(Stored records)
::::
-- ==== Sys2Proof/Machine/Preempt.lean ====
section
/-! DEFINITION. Pre-emption and resumption (R371 to R377, R43, R63, R99, R331, R343, R406), time slices (R411), hardware faults
(R129, R378), precise stops and dumps (R401), and the host's end of a replay launch (R404). -/

namespace Sys2Proof.Machine

/-! ### Numbers and places (R376) -/

/-- A context under another cell number. -/
def reCtx (f : Nat → Nat) (c : Nat) : Nat := 33 * f (cellOf c) + c % 33

/-! ### How a context stops (R371, R401) -/

/-- The launch of a context's cell is to be pre-empted. -/
def stopsFor (s : State) (c : Nat) : Bool :=
  match launchOf s (cellOf c) with
  | some l => l.stopping
  | none => false

/-- A context is to stop at its next boundary: for a pre-emption, or precisely, also one that begins while ALLSTOP stands (R371, R401). -/
def stopDue (s : State) (c : Nat) : Bool := (s.ctx c).bkHit || allStopped s (cellOf c) || stopsFor s c

/-- An instruction that has issued keeps the context's turns: it ends before a late trap is taken. -/
def Ctx.midInstr (x : Ctx) : Bool := x.spadReq.isSome || x.block != .none

/-- The context stands inside a unit that a stop lets finish: a hint group, an access that a bank holds, an instruction whose work is done
or that waits for write-backs (R371, step 1). -/
def Ctx.midUnit (x : Ctx) : Bool :=
  x.spadReq.isSome || (match x.block with
    | .none => x.hints != []
    | .microDone | .cachecfgDone _ | .tlbinvDone | .writebacks _ => true
    | .micro _ | .tlbinv _ _ _ | .cachecfg _ => false)

/-- A micro-step of `mma8x` that has not run is dropped, and WAYPT names it (R214, R216, R371). -/
def dropMicro (s : State) (c id : Nat) : State :=
  match (s.cell (cellOf c)).mq.find? (·.id == id) with
  | none => s
  | some o =>
    let s := s.modCell (cellOf c) fun x => { x with mq := x.mq.filter (·.id != id) }
    entryFrees (s.modCtx c fun x => { x with waypt := wayWord wpMicro o.pos }) (coreOf c)

/-- A `cachecfg` in progress is cancelled: CONV is what it was, and the next request starts; those of a launch that is to be pre-empted issue
again when it resumes (R62, R367, R376). -/
def cancelCfg (s : State) (c old : Nat) : State :=
  let g := clusterOfCell (cellOf c)
  let s := s.modCluster g fun k => { k with conv := old, busy := false, cfgCtx := none }
  nextCfg g ((s.cluster g).cfgWait.filter fun e => !stopsFor s e.1) s

/-- A context stops at its boundary: it becomes HALTED; a `tlbinv` or a `cachecfg` in progress is cancelled and issues again, and `mma8x`
stops between its micro-steps (R371, R401). -/
def stopContext (s : State) (c : Nat) : State :=
  let s := match (s.ctx c).block with
    | .micro id => dropMicro s c id
    | .cachecfg old => cancelCfg s c old
    | _ => s
  let precise := (s.ctx c).bkHit || allStopped s (cellOf c)
  s.modCtx c fun x => { x with stat := .halted, block := .none, midStop := false, bkHit := precise, held := !precise }

/-! ### PREEMPT_REQUEST (R371) -/

/-- Steps 1 to 3 of R371 have ended for these cells: no context is ELIGIBLE, every access has been performed and acknowledged, every reply
is written, the pilot core has taken every `launch` request, and no division or logbook read is under way. (DEDUCED, log 40.) -/
def quiet (s : State) (cells : List Nat) : Bool :=
  let mine (c : Nat) : Bool := cells.contains (cellOf c)
  !(s.turns.any mine) && !(s.accs.any fun a => mine a.ctx) && !(s.mboxes.any fun m => mine m.sender) &&
    !(s.reqs.any fun r => mine r.ctx && r.status.isNone) && !(s.depMsgs.any fun m => !depAway s m && cells.contains (depHome s m)) &&
    !(s.posts.any fun p => p.acc.any mine) &&
    cells.all fun n => (s.cell n).pend.isEmpty && logSettled s n && (ctxsOfCell n).all fun c =>
      (s.ctx c).stat != .eligible && (s.ctx c).spadReq.isNone && (s.ctx c).divs.isEmpty

/-- A trap that became pending while the context stood still is entered before the image is taken (R371). -/
def enterPending (s : State) (c : Nat) : State :=
  match (s.ctx c).pendTrap with
  | [] => s
  | t :: r => if (s.ctx c).held then trapEntry (s.modCtx c fun x => { x with pendTrap := r }) c t (t.pc.getD (s.ctx c).groupPc) else s

/-- A context as its record keeps it (R371, R374, R43): one that the pre-emption stopped is ELIGIBLE at the start of its unit, one that is
parked keeps its cause; a task's failed steals are no longer known (R402). One that is parked in `semp` or `mlock` behind hint words, which
R376 resumes without issuing the instruction again, keeps the instruction's own PC, not its first hint's (DESIGN CHOICE, log 95). -/
def saveCtx (s : State) (c : Nat) : Ctx :=
  let x := s.ctx c
  let y : Ctx := if x.held ∧ x.stat = .halted then { x with stat := .eligible } else x
  { y with
    pc := if x.stat = .parked ∧ (x.park = .semaphore ∨ x.park = .mutex) then x.pc else x.groupPc,
    hints := [], ignoring := false, arrived := true, walkErr := none, block := .none, ticket := none, midStop := false, held := false,
    task := x.task.map fun t => { t with fails := 65535 } }

/-- A queued matrix instruction as its record keeps it (R331). -/
def saveMx (f : Nat → Nat) (o : MxOp) : MxOp := { o with ctx := reCtx f o.ctx, started := false, resumed := true, ticket := none, kept := [] }

/-- A cell as its image keeps it: the logbook cache is discarded and counted, and its tasks are known as caught (R279, R373, R402). -/
def saveCell (f : Nat → Nat) (x : CellSt) : CellSt :=
  { x with log := [], logQ := [], late := [], deque := x.deque.map fun t => { t with caught := true }, lbDrop := satN (x.lbDrop + (x.log.filter fun e => decide (e.ev > 0)).length) 65535,
           mq := x.mq.map (saveMx f), mxFault := none, launch := none, last := none, wakes := [] }

/-- The bytes of an operation's first commands in its core's queue (R344). -/
def EngOp.firstBytes (o : EngOp) : Nat :=
  match o.kind with
  | .copy | .copym => max 1 (min (2 ^ 32) (o.e0 * o.e1 * o.e2))
  | _ => 64

/-- A cancelled engine operation: its command and what it has already applied (R99, R343). -/
def saveOp (f : Nat → Nat) (o : EngOp) : EngOp :=
  { o with ctx := reCtx f o.ctx, todo := o.firstBytes, credit := 0, started := false, pieces := [], status := none, banks := [],
           hdrNew := none, dstAt := [], ticket := none, retry := false, kept := [] }

/-- The clusters that a launch covers and has begun in: one whose cells have all ended is among them (R375). -/
def begunClusters (l : Launch) (running : List Nat) : List Nat :=
  ((l.cells.filter fun n => running.contains n || l.ended.contains n).map (· / 16)).eraseDups

/-- The clusters that a launch's cells need. -/
def neededClusters (l : Launch) : List Nat := (l.cells.map (· / 16)).eraseDups

/-- The cells of a launch that hold something of it: those whose part runs, and those whose part has ended and in which nothing else has begun
since (R375). -/
def imageCells (s : State) (l : Launch) : List Nat :=
  l.cells.filter fun n =>
    let x := s.cell (l.placeOf n)
    x.launch == some l.id || (x.launch.isNone && x.last == some l.id)

/-- The bank region of a cluster as the launch's process has left it: zero where another process was there last (R187, R375). -/
def bankImage (s : State) (l : Launch) (h : Nat) : SpadImage :=
  let k := s.cluster h
  let own := match s.proc l.proc with
    | some p => k.lastVf == some (ptVf p.ptRoot, ptAsid p.ptRoot)
    | none => false
  if own then { bank := k.spad.filter (fun e => decide (e.1 < 0x400000)), poison := k.spoison.filter (fun p => decide (p < 0x400000)),
                counted := k.counted, barClk := k.barClk }
  else { bank := [], poison := [], counted := [] }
::::
All the entries above must be repeated exactly as they were given.

▶ _Answer section_
-- ==== Sys2Proof/Machine/Preempt.lean ====
section
/-! DEFINITION. Pre-emption and resumption (R371 to R377, R43, R63, R99, R331, R343, R406), time slices (R411), hardware faults
(R129, R378), precise stops and dumps (R401), and the host's end of a replay launch (R404). -/

namespace Sys2Proof.Machine

/-! ### Numbers and places (R376) -/

/-- A context under another cell number. -/
def reCtx (f : Nat → Nat) (c : Nat) : Nat := 33 * f (cellOf c) + c % 33

/-! ### How a context stops (R371, R401) -/

/-- The launch of a context's cell is to be pre-empted. -/
def stopsFor (s : State) (c : Nat) : Bool :=
  match launchOf s (cellOf c) with
  | some l => l.stopping
  | none => false

/-- A context is to stop at its next boundary: for a pre-emption, or precisely, also one that begins while ALLSTOP stands (R371, R401). -/
def stopDue (s : State) (c : Nat) : Bool := (s.ctx c).bkHit || allStopped s (cellOf c) || stopsFor s c

/-- An instruction that has issued keeps the context's turns: it ends before a late trap is taken. -/
def Ctx.midInstr (x : Ctx) : Bool := x.spadReq.isSome || x.block != .none

/-- The context stands inside a unit that a stop lets finish: a hint group, an access that a bank holds, an instruction whose work is done
or that waits for write-backs (R371, step 1). -/
def Ctx.midUnit (x : Ctx) : Bool :=
  x.spadReq.isSome || (match x.block with
    | .none => x.hints != []
    | .microDone | .cachecfgDone _ | .tlbinvDone | .writebacks _ => true
    | .micro _ | .tlbinv _ _ _ | .cachecfg _ => false)

/-- A micro-step of `mma8x` that has not run is dropped, and WAYPT names it (R214, R216, R371). -/
def dropMicro (s : State) (c id : Nat) : State :=
  match (s.cell (cellOf c)).mq.find? (·.id == id) with
  | none => s
  | some o =>
    let s := s.modCell (cellOf c) fun x => { x with mq := x.mq.filter (·.id != id) }
    entryFrees (s.modCtx c fun x => { x with waypt := wayWord wpMicro o.pos }) (coreOf c)

/-- A `cachecfg` in progress is cancelled: CONV is what it was, and the next request starts; those of a launch that is to be pre-empted issue
again when it resumes (R62, R367, R376). -/
def cancelCfg (s : State) (c old : Nat) : State :=
  let g := clusterOfCell (cellOf c)
  let s := s.modCluster g fun k => { k with conv := old, busy := false, cfgCtx := none }
  nextCfg g ((s.cluster g).cfgWait.filter fun e => !stopsFor s e.1) s

/-- A context stops at its boundary: it becomes HALTED; a `tlbinv` or a `cachecfg` in progress is cancelled and issues again, and `mma8x`
stops between its micro-steps (R371, R401). -/
def stopContext (s : State) (c : Nat) : State :=
  let s := match (s.ctx c).block with
    | .micro id => dropMicro s c id
    | .cachecfg old => cancelCfg s c old
    | _ => s
  let precise := (s.ctx c).bkHit || allStopped s (cellOf c)
  s.modCtx c fun x => { x with stat := .halted, block := .none, midStop := false, bkHit := precise, held := !precise }

/-! ### PREEMPT_REQUEST (R371) -/

/-- Steps 1 to 3 of R371 have ended for these cells: no context is ELIGIBLE, every access has been performed and acknowledged, every reply
is written, the pilot core has taken every `launch` request, and no division or logbook read is under way. (DEDUCED, log 40.) -/
def quiet (s : State) (cells : List Nat) : Bool :=
  let mine (c : Nat) : Bool := cells.contains (cellOf c)
  !(s.turns.any mine) && !(s.accs.any fun a => mine a.ctx) && !(s.mboxes.any fun m => mine m.sender) &&
    !(s.reqs.any fun r => mine r.ctx && r.status.isNone) && !(s.depMsgs.any fun m => !depAway s m && cells.contains (depHome s m)) &&
    !(s.posts.any fun p => p.acc.any mine) &&
    cells.all fun n => (s.cell n).pend.isEmpty && logSettled s n && (ctxsOfCell n).all fun c =>
      (s.ctx c).stat != .eligible && (s.ctx c).spadReq.isNone && (s.ctx c).divs.isEmpty

/-- A trap that became pending while the context stood still is entered before the image is taken (R371). -/
def enterPending (s : State) (c : Nat) : State :=
  match (s.ctx c).pendTrap with
  | [] => s
  | t :: r => if (s.ctx c).held then trapEntry (s.modCtx c fun x => { x with pendTrap := r }) c t (t.pc.getD (s.ctx c).groupPc) else s

/-- A context as its record keeps it (R371, R374, R43): one that the pre-emption stopped is ELIGIBLE at the start of its unit, one that is
parked keeps its cause; a task's failed steals are no longer known (R402). One that is parked in `semp` or `mlock` behind hint words, which
R376 resumes without issuing the instruction again, keeps the instruction's own PC, not its first hint's (DESIGN CHOICE, log 95). -/
def saveCtx (s : State) (c : Nat) : Ctx :=
  let x := s.ctx c
  let y : Ctx := if x.held ∧ x.stat = .halted then { x with stat := .eligible } else x
  { y with
    pc := if x.stat = .parked ∧ (x.park = .semaphore ∨ x.park = .mutex) then x.pc else x.groupPc,
    hints := [], ignoring := false, arrived := true, walkErr := none, block := .none, ticket := none, midStop := false, held := false,
    task := x.task.map fun t => { t with fails := 65535 } }

/-- A queued matrix instruction as its record keeps it (R331). -/
def saveMx (f : Nat → Nat) (o : MxOp) : MxOp := { o with ctx := reCtx f o.ctx, started := false, resumed := true, ticket := none, kept := [] }

/-- A cell as its image keeps it: the logbook cache is discarded and counted, and its tasks are known as caught (R279, R373, R402). -/
def saveCell (f : Nat → Nat) (x : CellSt) : CellSt :=
  { x with log := [], logQ := [], late := [], deque := x.deque.map fun t => { t with caught := true }, lbDrop := satN (x.lbDrop + (x.log.filter fun e => decide (e.ev > 0)).length) 65535,
           mq := x.mq.map (saveMx f), mxFault := none, launch := none, last := none, wakes := [] }

/-- The bytes of an operation's first commands in its core's queue (R344). -/
def EngOp.firstBytes (o : EngOp) : Nat :=
  match o.kind with
  | .copy | .copym => max 1 (min (2 ^ 32) (o.e0 * o.e1 * o.e2))
  | _ => 64

/-- A cancelled engine operation: its command and what it has already applied (R99, R343). -/
def saveOp (f : Nat → Nat) (o : EngOp) : EngOp :=
  { o with ctx := reCtx f o.ctx, todo := o.firstBytes, credit := 0, started := false, pieces := [], status := none, banks := [],
           hdrNew := none, dstAt := [], ticket := none, retry := false, kept := [] }

/-- The clusters that a launch covers and has begun in: one whose cells have all ended is among them (R375). -/
def begunClusters (l : Launch) (running : List Nat) : List Nat :=
  ((l.cells.filter fun n => running.contains n || l.ended.contains n).map (· / 16)).eraseDups

/-- The clusters that a launch's cells need. -/
def neededClusters (l : Launch) : List Nat := (l.cells.map (· / 16)).eraseDups

/-- The cells of a launch that hold something of it: those whose part runs, and those whose part has ended and in which nothing else has begun
since (R375). -/
def imageCells (s : State) (l : Launch) : List Nat :=
  l.cells.filter fun n =>
    let x := s.cell (l.placeOf n)
    x.launch == some l.id || (x.launch.isNone && x.last == some l.id)

/-- The bank region of a cluster as the launch's process has left it: zero where another process was there last (R187, R375). -/
def bankImage (s : State) (l : Launch) (h : Nat) : SpadImage :=
  let k := s.cluster h
  let own := match s.proc l.proc with
    | some p => k.lastVf == some (ptVf p.ptRoot, ptAsid p.ptRoot)
    | none => false
  if own then { bank := k.spad.filter (fun e => decide (e.1 < 0x400000)), poison := k.spoison.filter (fun p => decide (p < 0x400000)),
                counted := k.counted, barClk := k.barClk }
  else { bank := [], poison := [], counted := [] }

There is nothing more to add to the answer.